He’s leaning against her locker and playing with the car part still, hidden in his pocket like some sort of trophy.

“You have no idea.” If it seems like she’s talking mostly to herself, Caleb doesn’t say anything.

She takes two books out of her locker, before closing it hard and turning towards him.

“Is this going to be a thing now? You, me, these fun little chats when I’m running late for class?”

He leans in towards her, makes eye contact, and says, “You can count on it.”

“Well that’s just great,” he catches as she turns around and walks away.

“Bye Hanna,” he yells down the hallway obnoxiously but she doesn’t turn around.

Hanna is beautiful. He comes to the realization slower than most, until it creeps up on him in the middle of math class.

Her friend Emily’s sitting to her left, the weird little one whose name he still can’t pronounce to her right. He wonders if they do that automatically, protect her like that, since the accident. When he heard about it, there was a knot in his stomach and his throat got dry. Women and cars - it's never been a good combination around him.

He lets himself gaze appreciatively at Emily - there was a girl in Rhode Island who looked like that, long dark hair tumbling down her back and ethnically ambiguous. He thought he loved her, as a fourteen year old at least, and her name was Charlotte. He doesn’t think about her much anymore, actually.

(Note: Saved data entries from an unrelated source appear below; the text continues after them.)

-- ==== Sys2Proof/Machine/Flags.lean ====
section
/-! DEFINITION. The checks of a request in their order (`spec/60_exceptions.md` R203 to R206) and the poll of the busy
gate (`spec/42_busy_gate.md` R186): everything that decides STATUS. -/

namespace Sys2Proof.Machine

/-- The three-bit number of a response code, R200. -/
def Code.toBits : Code → BitVec 3
  | .ok => 0
  | .invalidState => 1
  | .invalidGlyph => 2
  | .invalidGeometry => 3
  | .deviceTimeout => 4
  | .deviceFault => 5
  | .invalidOp => 6

/-- GeomOk, R206: exact natural arithmetic; the horizontal test is on bytes (D14). -/
def geomOk (c : Config) (x y w h : Word) : Bool :=
  1 ≤ w.toNat && 1 ≤ h.toNat && x.toNat - x.toNat % 8 + w.toNat ≤ 8 * c.byteW && y.toNat + h.toNat ≤ c.panelH

/-- The glyph table holds the code, R205: `32 <= ARG < 32 + GLYPH_N`. -/
def glyphOk (c : Config) (code : Byte) : Bool :=
  Config.glyphBase ≤ code.toNat && code.toNat < Config.glyphBase + c.glyphN

/-- The Power State permits a draw, R204, R220. -/
def PowerState.permitsDraw : PowerState → Bool
  | .ready => true
  | .uninitialized => false
  | .sleeping => false
  | .reserved => false

/-- The first check that fails decides the code; later checks are not made (R203). -/
def firstFailure : List (Bool × Code) → Option Code
  | [] => none
  | (passes, c) :: rest => if passes then firstFailure rest else some c

/-- The checks of WINDOW after InvalidOp: none (R203, D13). -/
def checkWindow (_ : State) : Option Code := none

/-- The checks of FILL after InvalidOp, R203. -/
def checkFill (s : State) : Option Code :=
  firstFailure
    [(s.pins.pstate.permitsDraw, .invalidState),
     (geomOk s.cfg s.lat.x s.lat.y s.lat.w s.lat.h, .invalidGeometry)]

/-- The checks of RAWBUF after InvalidOp, R203. -/
def checkRawbuf (s : State) : Option Code :=
  firstFailure
    [(s.pins.pstate.permitsDraw, .invalidState),
     (geomOk s.cfg s.lat.x s.lat.y s.lat.w s.lat.h, .invalidGeometry)]

/-- The checks of GLYPH after InvalidOp, R203: the code before the geometry (D15). -/
def checkGlyph (s : State) : Option Code :=
  firstFailure
    [(s.pins.pstate.permitsDraw, .invalidState),
     (glyphOk s.cfg s.lat.arg, .invalidGlyph),
     (geomOk s.cfg s.lat.x s.lat.y Config.glyphWinW Config.glyphWinH, .invalidGeometry)]

/-- The checks of CLEAR after InvalidOp, R203. -/
def checkClear (s : State) : Option Code :=
  firstFailure [(s.pins.pstate.permitsDraw, .invalidState)]

/-- The checks of WAITREADY after InvalidOp: none (R203, D13). -/
def checkWaitready (_ : State) : Option Code := none

/-- The check of a reserved descriptor: InvalidOp, before everything else (R202). -/
def checkReserved (_ : State) : Option Code := some .invalidOp

/-- One poll, R186: ready is looked at before expiry (R213 (b)). -/
def State.poll (s : State) : State :=
  if s.sync1 then s.complete
  else if s.elapsed = s.lat.tmo then s.respond .deviceTimeout
  else { s with elapsed := s.elapsed + 1 }

end Sys2Proof.Machine
end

Hanna pokes him in the side with her pencil and whispers a pointed Hey!, snapping him out of his trance. His hair is falling in his face, and she rolls her eyes as he runs his hands through it.

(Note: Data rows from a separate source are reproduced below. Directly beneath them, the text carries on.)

/-- R147, R140, R169, R37: an accepted RAWBUF without a buffer emits the same framing and the same count of 0x00, whatever PIXBUF
holds and however it changes. -/
def Obligations.RawbufAbsentEmitsZeros : Prop :=
  ∀ (s : State) (x y w h : Word) (arg : Byte) (color : Bool),
    BlockInv s → s.ph = .idle → s.pins.pstate = .ready → geomOk s.cfg x y w h = true →
    ∃ s0, exec (.rawbuf x y w h false arg color) s = .next s0 ∧ s0.bus = s.bus ∧
      (∀ k t, Busy k s0.endTick t →
        (∃ m, t.bus = s.bus ++ (blankTrace s.cfg x y w h).take m) ∧
        (t.ph = .idle →
          t.bus = s.bus ++ blankTrace s.cfg x y w h ∧ t.status = .ok ∧ t.rspValid = true ∧
          t.lat = (Instr.rawbuf x y w h false arg color).operands ∧ t.win = computeWindow x y w h ∧
          t.n.toNat = rawLength w h ∧ t.i = t.n ∧ t.idx = 6 ∧ t.rspCode = 0 ∧
          t.rspWin = some (packWindowBytes s.cfg (computeWindow x y w h)))) ∧
      (s0.endTick.NoReset (rawLength w h + 12) → s0.endTick.Takes (rawLength w h + 12) →
        ∃ t, Busy (rawLength w h + 12) s0.endTick t ∧ t.ph = .idle)

/-- R149, R150, R140, R169, R37: an accepted GLYPH emits `Frame(P, 17)` with the payload of R150 for the thirteen stored
rows of its code, and ends with OK and the seven window bytes on `rsp_win`. -/
def Obligations.GlyphEmitsItsTrace : Prop :=
  ∀ (s : State) (x y : Word) (code : Byte) (color : Bool) (w h : Word) (present : Bool),
    BlockInv s → s.ph = .idle → s.pins.pstate = .ready → glyphOk s.cfg code = true →
    geomOk s.cfg x y 8 16 = true →
    let trace := glyphTrace s.cfg x y (fun k => s.glyphByte (code.toNat - 32) k) color
    ∃ s0, exec (.glyph x y code color w h present) s = .next s0 ∧ s0.bus = s.bus ∧
      (∀ k t, Busy k s0.endTick t →
        (∃ m, t.bus = s.bus ++ trace.take m) ∧
        (t.ph = .idle →
          t.bus = s.bus ++ trace ∧ t.status = .ok ∧ t.rspValid = true ∧
          t.lat = (Instr.glyph x y code color w h present).operands ∧ t.win = computeWindow x y 8 16 ∧
          t.n = 17 ∧ t.i = 17 ∧ t.idx = 6 ∧ t.rspCode = 0 ∧
          t.rspWin = some (packWindowBytes s.cfg (computeWindow x y 8 16)))) ∧
      (s0.endTick.NoReset 29 → s0.endTick.Takes 29 → ∃ t, Busy 29 s0.endTick t ∧ t.ph = .idle)

/-- R152, R169: an accepted CLEAR emits the two full-frame transfers of R152, ends with OK and `N = I = PANEL_BYTES`, and leaves
the window registers and IDX as they were. -/
def Obligations.ClearEmitsItsTrace : Prop :=
  ∀ (s : State) (x y w h : Word) (arg : Byte) (present color : Bool),
    BlockInv s → s.ph = .idle → s.pins.pstate = .ready →
    ∃ s0, exec (.clear x y w h arg present color) s = .next s0 ∧ s0.bus = s.bus ∧
      (∀ k t, Busy k s0.endTick t →
        (∃ m, t.bus = s.bus ++ (clearTrace s.cfg).take m) ∧
        (t.ph = .idle →
          t.bus = s.bus ++ clearTrace s.cfg ∧ t.status = .ok ∧ t.rspValid = true ∧
          t.n.toNat = s.cfg.panelBytes ∧ t.i = t.n ∧ t.win = s.win ∧ t.idx = s.idx ∧
          t.rspCode = 0)) ∧
      (s0.endTick.NoReset (2 * s.cfg.panelBytes + 4) → s0.endTick.Takes (2 * s.cfg.panelBytes + 4) →
        ∃ t, Busy (2 * s.cfg.panelBytes + 4) s0.endTick t ∧ t.ph = .idle)

/-- R67, R162: on the premise that the collaborator is ready in as many ticks as the running draw has events left, with stalls
of any length between them, and with no reset, the draw ends. -/
def Obligations.DrawEndsUnderAFairCollaborator : Prop :=
  ∀ (s : State) (k : Nat), BlockInv s → s.ph ≠ .idle → s.ph ≠ .poll → s.NoReset k → s.eventsLeft ≤ s.readyTicks k →
    ∃ j t, j ≤ k ∧ Busy j s t ∧ t.ph = .idle ∧ t.status = .ok ∧ t.rspValid = true

/-! ### WAITREADY and the synchronizer -/

/-- R187, R186: WAITREADY ends after at most `TMO + 1` polls: OK at the least poll `j <= TMO` that reads ready, with
`ELAPSED = j`, and DeviceTimeout with `ELAPSED = TMO` if there is none. It emits nothing and writes no window register, N, I or
IDX (R188). -/
def Obligations.WaitreadyEndsWithinItsBound : Prop :=
  ∀ (s : State) (timeout : Count) (w h : Word) (arg : Byte) (present color : Bool), s.ph = .idle →
    ∃ s0, exec (.waitready timeout w h arg present color) s = .next s0 ∧
      (∀ j : Nat, j ≤ timeout.toNat → s0.endTick.NoReset (j + 1) →
        (∀ m < j, s0.endTick.syncAt m = false) → s0.endTick.syncAt j = true →
        ∃ t, Busy (j + 1) s0.endTick t ∧ t.ph = .idle ∧ t.status = .ok ∧ t.rspCode = 0 ∧ t.rspValid = true ∧ t.elapsed.toNat = j ∧
          t.bus = s.bus ∧ t.win = s.win ∧ t.n = s.n ∧ t.i = s.i ∧ t.idx = s.idx) ∧
      (s0.endTick.NoReset (timeout.toNat + 1) → (∀ m ≤ timeout.toNat, s0.endTick.syncAt m = false) →
        ∃ t, Busy (timeout.toNat + 1) s0.endTick t ∧ t.ph = .idle ∧ t.status = .deviceTimeout ∧ t.rspCode = 4 ∧
          t.rspValid = true ∧ t.elapsed = timeout ∧ t.bus = s.bus ∧ t.win = s.win ∧ t.n = s.n ∧ t.i = s.i ∧ t.idx = s.idx)

/-- R186: one poll in each tick of POLL, of the value of `SYNC[1]` before the shift; ready is looked at before expiry. -/
def Obligations.EachPollTickMakesOnePoll : Prop :=
  ∀ s : State, s.ph = .poll → s.pins.rst = false →
    (s.sync1 = true →
      step s = .next (State.endTick { s with status := .ok, rspValid := true, ph := .idle })) ∧
    (s.sync1 = false → s.elapsed = s.lat.y ++ s.lat.x →
      step s = .next (State.endTick { s with status := .deviceTimeout, rspValid := true, ph := .idle })) ∧
    (s.sync1 = false → s.elapsed ≠ s.lat.y ++ s.lat.x →
      step s = .next (State.endTick { s with elapsed := s.elapsed + 1 }))

/-- R181: in every tick without reset, whatever the block does, the synchronizer shifts once, from the values before the tick; and
what a poll reads is `SYNC[1]` before the shift. -/
def Obligations.SynchronizerShiftsEveryTick : Prop :=
  ∀ s t : State, s.pins.rst = false → step s = .next t →
    t.sync1 = s.sync0 ∧ t.sync0 = s.pins.rdyLine ∧
    (s.ph = .poll → (t.ph = .idle ∧ t.status = .ok ↔ s.sync1 = true))

/-- R182 (a): the synchronized value is the line two ticks ago; for the first two ticks after a reset it is busy. -/
def Obligations.SynchronizedValueIsTwoTicksOld : Prop :=
  (∀ s t : State, s.NoReset 2 → Ticks 2 s t → t.sync1 = s.pins.rdyLine) ∧
  (∀ s t u : State, s.pins.rst = true → step s = .next t → step t = .next u → t.sync1 = false ∧ u.sync1 = false)

/-! ### Events and the bus -/

/-- R38: an event offered and not taken is held: the same event is on offer in the next tick, even if the caller changes its
buffer, and nothing but the synchronizer changes (the byte on offer is remembered, log entry 7). -/
def Obligations.UntakenEventIsHeld : Prop :=
  ∀ (s t : State) (e : Event), s.pins.rst = false → s.pins.evReady = false → s.event = some e → step s = .next t →
    t.event = some e ∧ t.evValid = true ∧ ∃ b, t = State.endTick { s with held := b }

/-- R62, R71, R75 (a): BUS grows at its end, by the event on offer, exactly in a tick in which it is taken. (In a tick with
`rst = 1` too: the model's choice, log entry 8.) -/
def Obligations.BusGrowsByTheTakenEvent : Prop :=
  ∀ s t : State, step s = .next t →
    (∀ e, s.event = some e → s.pins.evReady = true → t.bus = s.bus ++ [e]) ∧
    (s.event = none ∨ s.pins.evReady = false → t.bus = s.bus)

/-- R38: an event is on offer exactly in the phases that offer one, in every state the block reaches. -/
def Obligations.EventIsOfferedExactlyWhenBusy : Prop :=
  ∀ s : State, BlockInv s → (s.evValid = true ↔ ∃ e, s.event = some e) ∧ (s.evValid = true ↔ s.ph ≠ .idle ∧ s.ph ≠ .poll)

/-- R74, R39, R72: GLYPHROM is read only inside its range and PIXBUF only below N, each only in PAY of its own operation. -/
def Obligations.ReadsStayInRange : Prop :=
  ∀ s : State, BlockInv s →
    (∀ i, s.bufIdx = some i →
      s.ph = .pay ∧ s.lat.op = 3 ∧ s.lat.present = true ∧ i < s.lat.w.toNat / 8 * s.lat.h.toNat) ∧
    (∀ g k, s.glyphIdx = some (g, k) →
      s.ph = .pay ∧ s.lat.op = 4 ∧ g < s.cfg.glyphN ∧ g + 32 = s.lat.arg.toNat ∧ k ≤ 12)

/-- R72, R159: while the bytes of one payload are sent, a byte that has been offered is not read again: after any tick of PAY the
next read, if there is one in the next tick, is of the next index. -/
def Obligations.EachByteIsReadOnce : Prop :=
  ∀ s t : State, BlockInv s → s.pins.rst = false → s.ph = .pay → step s = .next t →
    (∀ j, t.bufReads = some j → s.pins.evReady = true ∧ j = s.i.toNat + 1) ∧
    (∀ g k, t.glyphReads = some (g, k) → s.pins.evReady = true ∧ k + 1 = s.i.toNat)

/-- R150: the seventeen payload bytes of a checked GLYPH, and the reads of GLYPHROM that supply them. -/
def Obligations.GlyphPayloadBytes : Prop :=
  ∀ s : State, glyphOk s.cfg s.lat.arg = true →
    let m : Byte := if s.lat.color then 0x00 else 0xFF
    s.glyphPayload 0 = .ok m ∧ s.glyphPayload 1 = .ok m ∧ s.glyphPayload 15 = .ok m ∧ s.glyphPayload 16 = .ok m ∧
    (∀ k < 13, s.glyphPayload (2 + k) =
      .ok (if s.lat.color then s.glyphByte (s.lat.arg.toNat - 32) k else ~~~ s.glyphByte (s.lat.arg.toNat - 32) k)) ∧
    (s.ph = .pay → s.lat.op = 4 →
      (2 ≤ s.i.toNat → s.i.toNat ≤ 14 → s.glyphIdx = some (s.lat.arg.toNat - 32, s.i.toNat - 2)) ∧
      (s.i.toNat < 2 ∨ 14 < s.i.toNat → s.glyphIdx = none))

/-- R151: the payload in colour 1 is the complement of the payload in colour 0, at every one of its places. -/
def Obligations.GlyphColoursAreComplements : Prop :=
  ∀ (s : State) (j : Nat) (a b : Byte),
    State.glyphPayload { s with lat := { s.lat with color := false } } j = .ok a →
    State.glyphPayload { s with lat := { s.lat with color := true } } j = .ok b → b = ~~~ a

/-- R144: the length of a framed trace: `N + 12` events, of them 4 commands and 1 delay. -/
def Obligations.FrameLength : Prop :=
  ∀ (c : Config) (w : WindowRect) (p : Nat → Byte) (n : Nat),
    (frame c w p n).length = n + 12 ∧
    ((frame c w p n).filter fun e => e.kind == 0).length = 4 ∧
    ((frame c w p n).filter fun e => e.kind == 1).length = 7 + n ∧
    ((frame c w p n).filter fun e => e.kind == 2).length = 1

/-- R143 for FILL and RAWBUF, R12: a checked payload fits the panel, and every payload fits the 16-bit counters. -/
def Obligations.CheckedPayloadFits : Prop :=
  ∀ (c : Config) (x y w h : Word), c.legal = true → geomOk c x y w h = true →
    fillLength w h ≤ c.panelBytes ∧ rawLength w h ≤ fillLength w h ∧ c.panelBytes ≤ 16384 ∧ glyphLength = 17

/-! ### The response -/

/-- R30, R29: RSP_VALID is 1 from the tick a request completes or is rejected to the tick the next is accepted, and 0
otherwise; STATUS is written in that tick and by nothing else. -/
def Obligations.ResponseStaysUntilTheNextRequest : Prop :=
  ∀ s t : State, BlockInv s → s.pins.rst = false → step s = .next t →
    (s.ph = .idle → s.pins.reqValid = false → t.rspValid = s.rspValid ∧ t.status = s.status) ∧
    (t.ph ≠ .idle → t.rspValid = false ∧ t.status = s.status) ∧
    (t.ph = .idle → s.ph ≠ .idle ∨ s.pins.reqValid = true → t.rspValid = true)

/-- R28: within an operation the sequencer position never moves backwards, and a position that stays in its phase moves on by one
at most. -/
def Obligations.SequencerNeverMovesBack : Prop :=
  ∀ s t : State, BlockInv s → s.pins.rst = false → step s = .next t → s.ph ≠ .idle → t.ph ≠ .idle →
    s.ph.rank ≤ t.ph.rank ∧
    (t.ph = s.ph →
      (t.idx = s.idx ∨ t.idx.toNat = s.idx.toNat + 1) ∧ (t.i = s.i ∨ t.i.toNat = s.i.toNat + 1)) ∧
    (t.ph ≠ s.ph → s.ph.rank < t.ph.rank)

/-! ### Frames -/

/-- R21, R24, R32, R45: what a tick of a running operation leaves alone. -/
def Obligations.RunningTickFrame : Prop :=
  ∀ s t : State, s.ph ≠ .idle → s.pins.rst = false → step s = .next t →
    t.lat = s.lat ∧ t.win = s.win ∧
    (s.ph = .poll → t.n = s.n ∧ t.i = s.i ∧ t.idx = s.idx ∧ t.bus = s.bus) ∧
    (s.ph ≠ .poll → t.elapsed = s.elapsed) ∧
    (s.ph.framed = false → t.idx = s.idx) ∧
    (s.ph.framed = true → t.n = s.n)

/-- R33, R60, R61, R62: no step, a reset among them, changes a configuration parameter, the glyph table or a byte of PIXBUF (only
the caller does, by presenting a buffer), or takes an event back from BUS. The model's own choices here: the tick count and
the buffer presented through the script (DESIGN CHOICE, log entry 3), and that BUS is kept over a reset (DEDUCED, log entry
15). -/
def Obligations.ConfigurationAndSpacesAreOnlyRead : Prop :=
  ∀ s t : State, step s = .next t →
    t.cfg = s.cfg ∧ t.glyphRom = s.glyphRom ∧ s.bus <+: t.bus ∧ t.tick = s.tick + 1 ∧
    (s.bufferAt 0 = none → ∀ a, Memory.read t.pixbuf a = Memory.read s.pixbuf a) ∧
    (∀ bytes, s.bufferAt 0 = some bytes → ∀ a, Memory.read t.pixbuf a = bytes[a]?)

/-! ### Reset -/

/-- R240, R44: whatever the block was doing, after a tick with `rst = 1` it is in IDLE with no response, STATUS OK and SYNC
busy; no event is valid and a request can be accepted in the next tick; no request is accepted in that tick. (The other
registers are unspecified: nothing is said of them.) -/
def Obligations.ResetTick : Prop :=
  ∀ s : State, s.pins.rst = true →
    ∃ t, step s = .next t ∧ t.ph = .idle ∧ t.rspValid = false ∧ t.status = .ok ∧ t.sync0 = false ∧ t.sync1 = false ∧
      t.evValid = false ∧ t.reqReady = true

/-- R241: a reset while an operation runs ends it with no response; the events taken stay taken, an event offered and not
taken is withdrawn, and nothing more is offered. -/
def Obligations.ResetCutsTheOperation : Prop :=
  ∀ s t : State, s.pins.rst = true → s.ph ≠ .idle → step s = .next t →
    t.ph = .idle ∧ t.rspValid = false ∧ s.bus <+: t.bus ∧ t.event = none ∧ (s.pins.evReady = false → t.bus = s.bus)

/-- R44: the values the spec gives the state after reset, with the outputs. (The registers the spec leaves unspecified are 0
there, log entry 4, and are not spoken of.) -/
def Obligations.ResetValues : Prop :=
  State.reset.ph = .idle ∧ State.reset.rspValid = false ∧ State.reset.status = .ok ∧
  State.reset.sync0 = false ∧ State.reset.sync1 = false ∧ State.reset.pins.pstate = .uninitialized ∧
  State.reset.reqReady = true ∧ State.reset.rspValidPort = false ∧ State.reset.evValid = false

/-! ### The invariant -/

/-- The invariant holds after reset, for every value of the OPEN parameters that R8 allows. -/
def Obligations.InvariantHoldsAtReset : Prop := BlockInv State.reset

/-- Every step keeps the invariant, from every state that meets it and whatever the world does. -/
def Obligations.StepKeepsTheInvariant : Prop :=
  ∀ s t : State, BlockInv s → step s = .next t → BlockInv t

“You can cut it out with the Fabio act. I bet you spend more time on your hair then I do.”

“Aw, don’t be jealous because mine is shinier. The secret’s washing with shampoo twice instead of once.”

This is where he loses her - she huffs and apparently forgot what she was going to ask him. She looks back twice though, equal parts confused and content, to evenly spaced to be coincidences. He follows the line of her neck with his eyes and imagines what she tastes like.

“I can feel you staring at me, perv.”

It makes him smile when he notices the slight turn of her mouth, and this is when he knows he’s in trouble.

Emily shoots him a dirty look and he waggles his fingers at her. Charlotte used to love that, he remembers. She presses down on his heart heavy and sure; he’s sick of carrying all these ghosts around with him.

Hanna sits in front of him, hair dulled under the fluorescent lighting, and he has to restrain the urge to laugh.

Hanna’s basement is cold - in fact, she had warned him about that earlier in the evening.

“I’m sorry it’s like, freezing down here. It’s always been like that ever since I can remember. But the comforter’s the best - it’ll even keep your toes warm?” Then she laughs a little, as if she realizes she’s talking faster than her brain’s keeping up. There’s a quiet hum in the room that he bets is a radiator, or something like it.

Caleb knows by now that sometimes she rambles. He catches himself hoping it’s because of him more than not. When he smiles at her, he makes sure she sees.

“Quit smiling like that,” she mutters indignantly before shifting her weight from left foot to right. “This isn’t a big deal or anything.”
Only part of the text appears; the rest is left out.